La tristemente célebre Anna Frank, cuyo escondite en Amsterdam fue posiblemente
descubierto por la denuncia de algún vecino desaprensivo, fue sólo una de los
más de 100.000 judíos deportadas desde
Holanda a los campos de exterminio en el Este de Europa. Pero de ahí a pensar
en los Países Bajos como un país colaboracionista va un largo trecho. Todavía
hoy, en esas tierras bajas ganadas al mar, la opinión general sobre los
alemanes está teñida de resentimiento.
El presidente turco, Recep Tayyip Erdogan, probablemente no tuvo para
nada en cuenta la historia cuando acusó a los holandeses de nazis y fascistas
por prohibir la intervención de dos de sus ministros en mítines políticos en su
país. Tampoco le importaba nada si su acusación era justa o injusta, cierta o
incierta. Si algo tienen en común los populistas de todo el orbe es su olímpico
desprecio por la verdad, un concepto que cotiza políticamente a la baja. Lo
importante es la efectividad del mensaje –ya lo decía Goebbels– y a Erdogan le
venía bien para movilizar a las masas de turcos residentes en Europa con el fin
de que voten afirmativamente, en el referéndum del 16 de abril, a la reforma
constitucional con la que pretende instaurar un régimen presidencialista en
Turquía y tomar así todo el control.
A pesar de que la campaña de improperios desde Ankara no ha cesado desde
entonces, lo cierto es que los holandeses desmintieron rotundamente a Erdogan
con su voto en las elecciones legislativas del pasado miércoles, al desechar
los cantos de sirena del xenófobo Geert Wilders –líder del ultraderechista
Partido por la Libertad– y votar masivamente por partidos de centro, con un
respaldo especial a los más proeuropeos. Cierto, Wilders –con un 13% de los
votos– tiene un apoyo con el que nunca soñó Anton Mussert, del que no deja de
ser una versión edulcorada. Pero también lo es que, a pesar de todo el viento a
favor, su avance electoral no le ha permitido recuperar los niveles que
consiguió en el 2010 (15%) y que, aún siendo el segundo partido en sufragios,
no deja de ser una formación minoritaria. Lo más significativo, lo fundamental
del voto del miércoles, es que Holanda ha roto la terrible secuencia nacionalista-xenófoba
iniciada en junio del 2016 con la victoria del Brexit en el Reino Unido y
seguida en noviembre con la elección de Donald
Trump como presidente de Estados Unidos. Y que amenazaba, en una especie
de efecto dominó, a los Países Bajos y a
Francia.
El mismo miércoles, mientras los holandeses votaban contra la xenofobia,
Trump visitaba la tumba del presidente Andrew Jackson (1767-1845), en Nashville, para rendirle homenaje con
motivo del 250 aniversario de su nacimiento. A Trump le gusta compararse con el
general Jackson, séptimo presidente de EE.UU. (1829-1837), de quien tiene un
retrato colgado en el despacho Oval. Conocido a la sazón como el presidente del
pueblo, Jackson también desarboló con su elección al establishment de la época.

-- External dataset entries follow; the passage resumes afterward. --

-- ==== Sys2Proof/Laws/Keep.lean ====
section
/-! SUPPORT. What keeps the invariant Good: each operation that the meanings share gives a state that has it when
    the state
it is given has it. GoodR, GoodC and GoodO say it of the outcomes that carry a state. -/

namespace Sys2Proof.Machine

open Host

/-! ### Good and the outcomes that carry a state -/

theorem mem_of_good {s : State} (h : Good s) : s.mem.wf = true := h.1
theorem sram_of_good {s : State} (h : Good s) : s.sram.wf = true := h.2.1

theorem good_foldl {β : Type} {f : State → β → State} (hf : ∀ s b, Good s → Good (f s b)) (l : List β) {s : State}
    (h : Good s) : Good (l.foldl f s) := by
  induction l generalizing s with
  | nil => exact h
  | cons b l ih => exact ih (hf s b h)

theorem good_foldl_fst {α β : Type} {f : State × α → β → State × α} (hf : ∀ s b, Good s.1 → Good (f s b).1)
    (l : List β)
    {s : State × α} (h : Good s.1) : Good (l.foldl f s).1 := by
  induction l generalizing s with
  | nil => exact h
  | cons b l ih => exact ih (hf s b h)

theorem good_foldl_snd {α β : Type} {f : α × State → β → α × State} (hf : ∀ s b, Good s.2 → Good (f s b).2)
    (l : List β)
    {s : α × State} (h : Good s.2) : Good (l.foldl f s).2 := by
  induction l generalizing s with
  | nil => exact h
  | cons b l ih => exact ih (hf s b h)

/-- Whatever state an outcome gives has the invariant. -/
structure GoodR (r : Result) : Prop where
  out : ∀ t, r = .next t → Good t

theorem goodR_next {s : State} (h : Good s) : GoodR (.next s) := ⟨fun _ e => by cases e; exact h⟩
theorem goodR_fault (e : Fault) : GoodR (.fault e) := ⟨fun _ h => nomatch h⟩
theorem goodR_refused (e : Refusal) : GoodR (.refused e) := ⟨fun _ h => nomatch h⟩

/-- The clock's part of Good. -/
def GoodClk (c : Clk) : Prop := 1000 ≤ c.mhz ∧ c.mhz ≤ 2500 ∧ c.rem < 1000
theorem clk_of_good {s : State} (h : Good s) : GoodClk s.clk := h.2.2
/-- Good of a state written out field by field. -/
theorem good_mk_iff {agenda picks fresh focus clk groups cores teams saved nodes ctxs parts bins mem sram reqs ops
    xfers
    edits out} :
    Good (State.mk agenda picks fresh focus clk groups cores teams saved nodes ctxs parts bins mem sram reqs ops xfers
      edits out) ↔ mem.wf = true ∧ sram.wf = true ∧ GoodClk clk := Iff.rfl
theorem wf_mk {m : Mem} {t p g c tb r lg sw px sh v} (h : m.wf = true) :
    (Mem.mk m.cellar m.dirty t m.zbit p g c tb r lg sw px sh v).wf = true := h
theorem swf_mk {m : Sram} {t p} (h : m.wf = true) : (Sram.mk m.bytes t p).wf = true := h
/-- The same of a control register write. -/
structure GoodC (r : CsrRes) : Prop where
  out : ∀ t, r = .done t → Good t
theorem goodC_done {s : State} (h : Good s) : GoodC (.done s) := ⟨fun _ e => by cases e; exact h⟩
theorem goodC_absent : GoodC .absent := ⟨fun _ h => nomatch h⟩
theorem goodC_later (w : Why) : GoodC (.later w) := ⟨fun _ h => nomatch h⟩
theorem goodC_asleep (b : Nat) : GoodC (.asleep b) := ⟨fun _ h => nomatch h⟩
theorem goodC_refused (c i : Nat) : GoodC (.refused c i) := ⟨fun _ h => nomatch h⟩
/-- The same of an optional state. -/
structure GoodO (r : Option State) : Prop where
  out : ∀ t, r = some t → Good t
theorem goodO_some {s : State} (h : Good s) : GoodO (some s) := ⟨fun _ e => by cases e; exact h⟩
theorem goodO_none : GoodO none := ⟨fun _ h => nomatch h⟩
theorem good_of_done {r : CsrRes} {t : State} (h : GoodC r) (e : r = .done t) : Good t := h.out t e
theorem good_of_some {r : Option State} {t : State} (h : GoodO r) (e : r = some t) : Good t := h.out t e
theorem good_of_next {r : Result} {t : State} (h : GoodR r) (e : r = .next t) : Good t := h.out t e

/-! ### The operations of Machine/Home.lean -/

theorem good_putGroup {s : State} {gid : Nat} {g : Group} (hs : Good s) : Good (putGroup s gid g) := hs

theorem good_putCore {s : State} {c : Nat} {x : Core} (hs : Good s) : Good (putCore s c x) := hs

theorem good_putTeam {s : State} {t : Nat} {x : Team} (hs : Good s) : Good (putTeam s t x) := hs

theorem good_putNode {s : State} {n : Nat} {x : Node} (hs : Good s) : Good (putNode s n x) := hs

theorem good_putCtx {s : State} {k : Nat} {x : Ctx} (hs : Good s) : Good (putCtx s k x) := hs

theorem good_putPart {s : State} {p : Nat} {x : Partition} (hs : Good s) : Good (putPart s p x) := hs

theorem good_putBin {s : State} {b : Nat} {x : Bin} (hs : Good s) : Good (putBin s b x) := hs

theorem good_updGroup {s : State} {gid : Nat} {f : Group → Group} (hs : Good s) : Good (updGroup s gid f) := hs

theorem good_updCore {s : State} {c : Nat} {f : Core → Core} (hs : Good s) : Good (updCore s c f) := hs

theorem good_updTeam {s : State} {t : Nat} {f : Team → Team} (hs : Good s) : Good (updTeam s t f) := hs

theorem good_updNode {s : State} {n : Nat} {f : Node → Node} (hs : Good s) : Good (updNode s n f) := hs

theorem good_updCtx {s : State} {k : Nat} {f : Ctx → Ctx} (hs : Good s) : Good (updCtx s k f) := hs

theorem good_updPart {s : State} {p : Nat} {f : Partition → Partition} (hs : Good s) : Good (updPart s p f) := hs

theorem good_updBin {s : State} {b : Nat} {f : Bin → Bin} (hs : Good s) : Good (updBin s b f) := hs

theorem form_bumpTag {m : Mem} {line : Nat} (hm : m.wf = true) : (bumpTag m line).wf = true := by
  unfold bumpTag
  repeat' (first | with_reducible assumption | fail_if_no_progress (with_reducible apply wf_mk))

theorem form_keepShadow {m : Mem} {line : Nat} (hm : m.wf = true) :
    (keepShadow m line).wf = true := by
  unfold keepShadow
  repeat' (first | with_reducible assumption | fail_if_no_progress (with_reducible apply wf_mk) | split)

theorem form_poisonLine {m : Mem} {line : Nat} (hm : m.wf = true) : (poisonLine m line).wf = true := by
  unfold poisonLine
  repeat' (first | with_reducible assumption | fail_if_no_progress (with_reducible apply wf_mk))

theorem form_cleanLine {m : Mem} {line : Nat} (hm : m.wf = true) : (cleanLine m line).wf = true := by
  unfold cleanLine
  repeat' (first | with_reducible assumption | fail_if_no_progress (with_reducible apply wf_mk))

theorem form_dropCopies {m : Mem} {line : Nat} (hm : m.wf = true) : (dropCopies m line).wf = true := by
  unfold dropCopies
  repeat' (first | with_reducible assumption | fail_if_no_progress (with_reducible apply wf_mk))

theorem good_tlbFill {s : State} {core : Nat} {t : Trans} (hs : Good s) : Good (tlbFill s core t) := hs

theorem good_sramWrite {s : State} {t : Team} {ob : Bool} {off : Nat} {bs : List Byte} (hs : Good s) :
    Good (sramWrite s t ob off bs) := by
  induction bs generalizing s off with
  | nil => exact hs
  | cons b bs ih =>
    unfold sramWrite
    dsimp only
    refine ih ?_
    split
    · exact ⟨hs.1, mapWf_set _ _ _ _ hs.2.1, hs.2.2⟩
    · exact hs

theorem good_setPoison {s : State} {on : Bool} {g : Option Nat} (hs : Good s) : Good (setPoison s on g) := by
  unfold setPoison
  repeat' (first | assumption | split)

theorem good_setLive {s : State} {on : Bool} {g : Option Nat} (hs : Good s) : Good (setLive s on g) := by
  unfold setLive
  repeat' (first | assumption | split)

/-! ### The operations of Machine/Ops.lean -/

theorem good_issuer {s : State} {k : Focus → Group → Result} (_ : Good s) (hk : ∀ a0 a1, GoodR (k a0 a1)) :
    GoodR (issuer s k) := by
  unfold issuer
  repeat' (first | with_reducible exact goodR_fault _ | with_reducible apply hk | split)

theorem good_unfocus {s : State} (hs : Good s) : Good (unfocus s) := hs

theorem good_retired {f : Focus} {g : Group} {s : State} (hs : Good s) : Good (retired f g s) := hs

theorem good_done {f : Focus} {g : Group} {s : State} (hs : Good s) : GoodR (done f g s) := by
  unfold done
  repeat' (first | assumption | with_reducible apply goodR_next)

theorem good_doneIn {f : Focus} {s : State} (hs : Good s) : GoodR (doneIn f s) := by
  unfold doneIn
  repeat' (first | assumption | with_reducible apply goodR_next)

theorem good_doneAt {f : Focus} {g : Group} {s : State} (hs : Good s) : GoodR (doneAt f g s) := by
  unfold doneAt
  repeat' (first | assumption | with_reducible apply goodR_next)

theorem good_waitOn {f : Focus} {why : Why} {s : State} (hs : Good s) : Good (waitOn f why s) := hs

theorem good_waits {f : Focus} {why : Why} {s : State} (hs : Good s) : GoodR (waits f why s) := by
  unfold waits
  repeat' (first | assumption | with_reducible apply goodR_next)

theorem good_sendMsg {s : State} {p : Nat} {m : Msg} (hs : Good s) : Good (sendMsg s p m) := hs

theorem good_askHost {s : State} {k : Nat} {kind : Nat} {va : Nat} {d0 : Nat} (hs : Good s) :
    Good (askHost s k kind va d0) := hs

theorem good_clearFills {s : State} {core : Nat} {p : Req → Bool} (hs : Good s) :
    Good (clearFills s core p) := by
  unfold clearFills
  repeat' assumption

theorem good_dropClean {s : State} {core : Nat} (hs : Good s) : Good (dropClean s core) := hs

theorem good_acquireAt {s : State} {gid : Nat} {sc : Scope} (hs : Good s) : Good (acquireAt s gid sc) := by
  unfold acquireAt
  repeat' (first | assumption | with_reducible apply good_dropClean | with_reducible apply good_foldl | split)

theorem good_elim_acquire {s : State} {gid : Nat} {acq : Option Scope} (hs : Good s) :
    Good (acq.elim s (acquireAt s gid)) := by
  cases acq with
  | none => exact hs
  | some sc => exact good_acquireAt hs

theorem good_elim_wake {s : State} {b : Option Nat} (hs : Good s) : Good (b.elim s (wakeBin s)) := by
  cases b with
  | none => exact hs
  | some _ => exact hs

theorem good_passBlock {s : State} {gid : Nat} {b : Block} {d : Option (BitVec 7 × Word)} (hs : Good s) :
    Good (passBlock s gid b d) := hs

theorem good_wakeCtrw {s : State} (hs : Good s) : Good (wakeCtrw s) := by
  unfold wakeCtrw
  dsimp only
  repeat' (first
    | assumption | with_reducible apply good_acquireAt | with_reducible apply good_foldl | intro _ | split)

theorem good_raiseCtr {s : State} {k : Nat} {die : Nat} {l : Nat} {n : Nat} (hs : Good s) :
    Good (raiseCtr s k die l n) := by
  unfold raiseCtr
  repeat' (first | assumption | with_reducible apply good_wakeCtrw)

theorem good_raiseWin {s : State} {k : Nat} {w : Nat} {n : Nat} (hs : Good s) : Good (raiseWin s k w n) := by
  unfold raiseWin
  repeat' (first | assumption | with_reducible apply good_wakeCtrw)

theorem good_takeFrame {s : State} {k : Nat} (hs : Good s) : Good (takeFrame s k).2 := hs

theorem good_touchBin {s : State} {pa : Nat} (hs : Good s) : Good (touchBin s pa) := hs

theorem good_touchTables {s : State} {k va : Nat} (hs : Good s) : Good (touchTables s k va) :=
  good_foldl (fun _ _ h => good_touchBin h) _ hs

theorem good_wakeBin {s : State} {b : Nat} (hs : Good s) : Good (wakeBin s b) := hs

theorem good_holdBin {s : State} {b : Nat} (hs : Good s) :
    Good (holdBin s b) := by
  unfold holdBin
  repeat' assumption

theorem good_zeroEvent {s : State} {k : Nat} {va : Nat} (hs : Good s) :
    Good (zeroEvent s k va) := by
  unfold zeroEvent
  repeat' (first | assumption | split)

theorem good_settleEvents {p : Nat} {l : List (List Byte)} {s : State} (hs : Good s) : Good (settleEvents p l s) := by
  induction l generalizing s with
  | nil => exact good_updPart hs
  | cons r rest ih =>
    unfold settleEvents
    dsimp only
    split
    · refine ih (good_raiseCtr (good_touchBin (good_updPart ?_)))
      simp only [good_mk_iff]
      have h := good_touchTables (k := 256 * p) (va := bitsOf (partAt s p).sevbase.toNat 5 51 * 32) hs
      exact ⟨wf_homeWrite _ _ _ h.1, h.2⟩
    · exact ih (good_raiseCtr (good_updPart hs))
    · exact good_wakeBin (good_updPart hs)
    · exact good_zeroEvent (good_updPart hs)

theorem good_resumeEvents {s : State} {p : Nat} (hs : Good s) :
    Good (resumeEvents s p) := by
  unfold resumeEvents
  repeat' (first | assumption | with_reducible apply good_settleEvents | split)

theorem good_postEvent {s : State} {k : Nat} {core : Nat} {slot : Nat} {kind : Nat} {cause : Word} {epc : Word}
    (hs : Good s) :
    Good (postEvent s k core slot kind cause epc) := by
  unfold postEvent
  repeat' (first | assumption | with_reducible apply good_settleEvents)

theorem good_postNoGroup {s : State} {k : Nat} {code : Nat} {info : Nat} (hs : Good s) :
    Good (postNoGroup s k code info) := by
  unfold postNoGroup
  repeat' (first | assumption | with_reducible apply good_postEvent)

theorem good_stopGroup {s : State} {gid : Nat} {lanes : LaneMask} {cause : Word} {epc : Word} {cont : Bool}
    (hs : Good s) :
    Good (stopGroup s gid lanes cause epc cont) := by
  unfold stopGroup
  dsimp only
  repeat' (first
    | assumption | with_reducible apply good_updGroup | with_reducible apply good_askHost
    | with_reducible apply good_postEvent | split)

theorem good_takeTrap {s : State} {gid : Nat} {lanes : LaneMask} {code : Nat} {info : Nat} {epc : Word} (hs :
    Good s) :
    Good (takeTrap s gid lanes code info epc) := by
  unfold takeTrap
  dsimp only
  repeat' (first | assumption | with_reducible apply good_stopGroup | split)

Pero puestos a buscar paralelismos, Andrew Jackson era también un racista
integral, que después de haberse bregado como militar en las masacres de los
indios creek pasó a la historia por haber decretado en 1830 la deportación
masiva de los indios norteamericanos a reservas en el Oeste. Uno de los
ejecutores más despiadados de esta política, responsable de la operación de
destierro conocida como el Sendero de las Lágrimas –donde murieron 4.000
cheyennes– fue su sucesor en la Casa Blanca, Martin Van Buren. Ironías de la
historia, el primer presidente de EE.UU. de lengua y origen neerlandés...
“La gran masa siempre se inclina hacia el lado donde se halla el centro
de gravedad en cada momento”, escribió un abatido Stefan Zweig en 1941, en
plena guerra mundial. El pasado miércoles, y para alivio de toda Europa, los
holandeses acaso desplazaron el centro de gravedad.